Race Watch 6
Formula 1: Drive To Survive
Welcome to Race Watch, a supplementary feature running alongside my blog designed for me to project any opinions that may have arisen from the motorsport events I viewed over the previous weekend.
I’ll admit it, I binged Netflix this weekend. However, thanks to this blog, I can claim it was productive for once! After all, you’re probably aware that Drive To Survive 2 was released on Friday.
Following on from the success of the first season, which brought us newfound cult heroes (Guenther Steiner), tense inter-team relations (Renault and Red Bull), and precious insight into some of the previously hidden aspects of a Grand Prix weekend (team meetings etc), the second iteration of the series was hotly anticipated by many.

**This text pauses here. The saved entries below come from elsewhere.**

-- ==== Sys2Proof/Laws/FrameRingRead.lean ====
section
/-! SUPPORT. Frames of the operations of Machine/RingRead.lean. -/

namespace Sys2Proof.Machine

theorem takeEntry_kept (s : State) (ctx : ℕ) (q : ℕ) (bytes : List Byte) :
    Kept [.ctxs] s (takeEntry s ctx q bytes) := by
  unfold takeEntry
  repeat' first
    | with_reducible exact Kept.refl _ _
    | with_reducible assumption
    | intro (_h : Kept _ _ _)
    | ((try lift_lets); intro x; clear_value x)
    | intro y
    | decide
    | with_reducible apply hf
    | (with_reducible apply Kept.step; (on_goal 2 => with_reducible apply State.setRing_kept))
    | (split; rename_i heq; refine (have hx : Kept [.ctxs] s _ := Kept.of_snd heq ?_; ?_); (on_goal 2 => clear heq))
    | (split; rename_i heq; refine (have hx : Kept [.ctxs] s _ := Kept.of_thd heq ?_; ?_); (on_goal 2 => clear heq))

theorem presentDesc_kept (s : State) (ctx : ℕ) (q : ℕ) (d : Desc) :
    Kept [.nextId, .regs, .mem, .poison, .hostMem, .time, .mortar, .errLog, .errOverflow, .ctxs, .msix, .msixSent, .regPosted] s (presentDesc s ctx q d) := by
  unfold presentDesc
  repeat' first
    | with_reducible exact Kept.refl _ _
    | with_reducible assumption
    | intro (_h : Kept _ _ _)
    | ((try lift_lets); intro x; clear_value x)
    | intro y
    | decide
    | with_reducible apply hf
    | (with_reducible apply Kept.step; (on_goal 2 => first
        | with_reducible apply State.modDesc_kept
        | with_reducible apply finishDesc_kept
        | with_reducible apply State.refuse_kept
        | with_reducible apply present_kept))
    | with_reducible apply Kept.ite
    | with_reducible apply Kept.ite₂
    | with_reducible apply Kept.ite₃
    | with_reducible apply Kept.iteW
    | with_reducible apply Kept.foldl
    | with_reducible apply Kept.foldl₂
    | with_reducible apply Kept.foldl₃
    | (split; rename_i heq; refine (have hx : Kept [.nextId, .regs, .mem, .poison, .hostMem, .time, .mortar, .errLog, .errOverflow, .ctxs, .msix, .msixSent, .regPosted] s _ := Kept.of_snd heq ?_; ?_); (on_goal 2 => clear heq))
    | with_reducible refine Kept.of_snd (by assumption) ?_
    | with_reducible refine Kept.of_done (by assumption) ?_
    | with_reducible refine Kept.of_fault (by assumption) ?_
    | with_reducible refine Kept.of_wait (by assumption) ?_
    | with_reducible refine Kept.of_thd (by assumption) ?_
    | split

theorem enterDesc_kept (s : State) (ctx : ℕ) (q : ℕ) (bytes : List Byte) :
    Kept [.nextId, .regs, .mem, .poison, .hostMem, .time, .mortar, .errLog, .errOverflow, .ctxs, .msix, .msixSent, .regPosted] s (enterDesc s ctx q bytes) := by
  unfold enterDesc
  repeat' first
    | with_reducible exact Kept.refl _ _
    | with_reducible assumption
    | intro (_h : Kept _ _ _)
    | ((try lift_lets); intro x; refine (have hx : Kept [.nextId, .regs, .mem, .poison, .hostMem, .time, .mortar, .errLog, .errOverflow, .ctxs, .msix, .msixSent, .regPosted] s x := ?_; ?_); (on_goal 1 => subst x); (on_goal 2 => clear_value x))
    | ((try lift_lets); intro x; clear_value x)
    | intro y
    | decide
    | with_reducible apply hf
    | (with_reducible apply Kept.step; (on_goal 2 => first
        | with_reducible apply finishDesc_kept
        | with_reducible apply takeEntry_kept
        | with_reducible apply presentDesc_kept))
    | with_reducible apply Kept.ite
    | with_reducible apply Kept.ite₂
    | with_reducible apply Kept.ite₃
    | with_reducible apply Kept.iteW
    | with_reducible apply Kept.foldl
    | with_reducible apply Kept.foldl₂
    | with_reducible apply Kept.foldl₃
    | with_reducible refine Kept.of_snd (by assumption) ?_
    | with_reducible refine Kept.of_done (by assumption) ?_
    | with_reducible refine Kept.of_fault (by assumption) ?_
    | with_reducible refine Kept.of_wait (by assumption) ?_
    | with_reducible refine Kept.of_thd (by assumption) ?_
    | split

theorem failRead_kept (s : State) (ctx : ℕ) (q : ℕ) (status : ℕ) :
    Kept [.regs, .mem, .poison, .hostMem, .mortar, .errLog, .errOverflow, .ctxs, .msix, .msixSent, .regPosted] s (failRead s ctx q status) := by
  unfold failRead
  repeat' first
    | with_reducible exact Kept.refl _ _
    | with_reducible assumption
    | intro (_h : Kept _ _ _)
    | ((try lift_lets); intro x; clear_value x)
    | intro y
    | decide
    | with_reducible apply hf
    | (with_reducible apply Kept.step; (on_goal 2 => first
        | with_reducible apply finishDesc_kept
        | with_reducible apply takeEntry_kept))
    | (split; rename_i heq; refine (have hx : Kept [.regs, .mem, .poison, .hostMem, .mortar, .errLog, .errOverflow, .ctxs, .msix, .msixSent, .regPosted] s _ := Kept.of_snd heq ?_; ?_); (on_goal 2 => clear heq))
    | (split; rename_i heq; refine (have hx : Kept [.regs, .mem, .poison, .hostMem, .mortar, .errLog, .errOverflow, .ctxs, .msix, .msixSent, .regPosted] s _ := Kept.of_thd heq ?_; ?_); (on_goal 2 => clear heq))

theorem readEntry_kept (s : State) (ctx : ℕ) (q : ℕ) (hostFail : Bool) :
    Kept [.nextId, .regs, .mem, .poison, .hostMem, .time, .mortar, .errLog, .errOverflow, .ctxs, .msix, .msixSent, .regPosted] s (readEntry s ctx q hostFail) := by
  unfold readEntry
  repeat' first
    | with_reducible exact Kept.refl _ _
    | with_reducible assumption
    | intro (_h : Kept _ _ _)
    | ((try lift_lets); intro x; clear_value x)
    | intro y
    | decide
    | with_reducible apply hf
    | (with_reducible apply Kept.step; (on_goal 2 => first
        | with_reducible apply State.bump_kept
        | with_reducible apply agentRead_kept
        | with_reducible apply enterDesc_kept
        | with_reducible apply failRead_kept))
    | with_reducible apply Kept.ite
    | (split; rename_i heq; refine (have hx : Kept [.nextId, .regs, .mem, .poison, .hostMem, .time, .mortar, .errLog, .errOverflow, .ctxs, .msix, .msixSent, .regPosted] s _ := Kept.of_snd heq ?_; ?_); (on_goal 2 => clear heq))
    | (split; rename_i heq; refine (have hx : Kept [.nextId, .regs, .mem, .poison, .hostMem, .time, .mortar, .errLog, .errOverflow, .ctxs, .msix, .msixSent, .regPosted] s _ := Kept.of_thd heq ?_; ?_); (on_goal 2 => clear heq))

end Sys2Proof.Machine
end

For the second series, Mercedes and Ferrari had joined the fun, meaning all ten teams were set to be featured for the first time. As a result, we had the added storyline of the title fight to count on, mixing in with the established plots of the midfield fight and the struggles of Williams. Naturally, the 2019 F1 season threw up many talking points of its own along the way, with the merciless demotion of Pierre Gasly from Red Bull during the summer break, the intense rivalry between Sebastian Vettel and his new teammate Charles Leclerc, and the mystery that was the (lack of) performance of the Haas. So. How did Netflix do? These are my opinions on what Netflix got right, and what missed the mark in Drive To Survive 2:
Following Haas: Whilst the calamitous nature of the Haas team was a welcome narrative during the first season of DTS, with expletive-laden team principal Steiner becoming one of the most popular members of the paddock as a result, I felt this particular team were given far too much airtime second time around, particularly when considering the lack of screen-time other teams/drivers were given. None of the antics portrayed over the course of the first two episodes (with the team featuring heavily during episode 1 and then becoming the main subject of episode 2) felt fresh, as the constant ranting of the boss and scapegoating of driver Romain Grosjean had all been done in the first season. Last year, the novelty and unexpectedness of the whole situation made the woes of the team entertaining, however knowing what to expect this year meant the whole situation felt like a stale imitation, with precious little new drama (Rich Energy aside). My opinion: about as entertaining as last year’s French GP.
Following Mercedes: Arguably the most anticipated episode of the series was handled perfectly in my eyes. The interviews with Toto Wolff and Lewis Hamilton really showed their human sides, which most fans don’t see on a day-to-day basis, and the way the production team highlighted just how much the late Niki Lauda had affected the team was awesome. To top it all off, the turmoil of the German GP itself really added to the drama of the whole episode, whilst simultaneously enabling the audience to gain valuable insight into how the strongest team on the grid overcomes its weaknesses. My opinion: Get in there Netflix! Fantastic episode mate.
Following Red Bull: Splitting the most controversial talking point of the season across two episodes was a brilliant idea by the production team behind DTS, as it really gave us a proper, in-depth view at the whole situation surrounding the mid-season Red Bull driver swap. With episode 5 featuring the plight of Pierre Gasly in comparison to teammate Max Verstappen, it was clear to see that a lack of confidence was adversely affecting Gasly’s performance, and a removal from the high-pressure Red Bull team was necessary. Episode 6, on the other hand, was largely positive, depicting Alex Albon’s rise into F1 in spite of his personal circumstances in earlier life. Of course, not all of episode 6 was uplifting, as Spa was the setting for the tragic death of Anthoine Hubert, a driver who seemed destined for the heights of Formula 1, yet was taken from us due to a horrendous incident, of which nobody was to blame. On the whole, though, I felt the Red Bull driver-swap episodes were some of the best in the series. My opinion: Not a dull moment, just like a 5-year-old after a can of Red Bull. Not that I’ve ever given a 5-year-old a can of Red Bull, honest.
Following Hulkenberg and Williams: I’ve decided to group these subplots together as neither situation was comfortable for those involved. The whole Hulkenberg drama was very awkward, particularly with the Hulk-Abiteboul plane debacle showing the clear tensions between characters during a period when they both know what’s going to happen, despite the outcome not being finalised. The Williams situation, however, was bordering on comical. The confidence pre-season that very quickly disappeared was illustrated expertly, whilst the true extent of their issues was truly eye-opening. I feel these two episodes really showed the value that Netflix adds to the F1 story, as the majority of the information within these two episodes was not previously in the public domain. This meant that even the most informed F1 fan gained some valuable new knowledge from the series. My opinion: So good I don’t even have a pun for it…
On the whole, I felt that Netflix did a brilliant job at covering the content they chose. I feel that they certainly missed out on a few opportunities, as more airtime for fan favourites Kimi Raikkonen and Lando Norris may have been welcome, whilst I also think that the Ricciardo vs Sainz battle should’ve been more Renault-Mclaren focused rather than driver-centric. Hats off to the production team, though, for creating another scintillating series surrounding the sport so many of us love.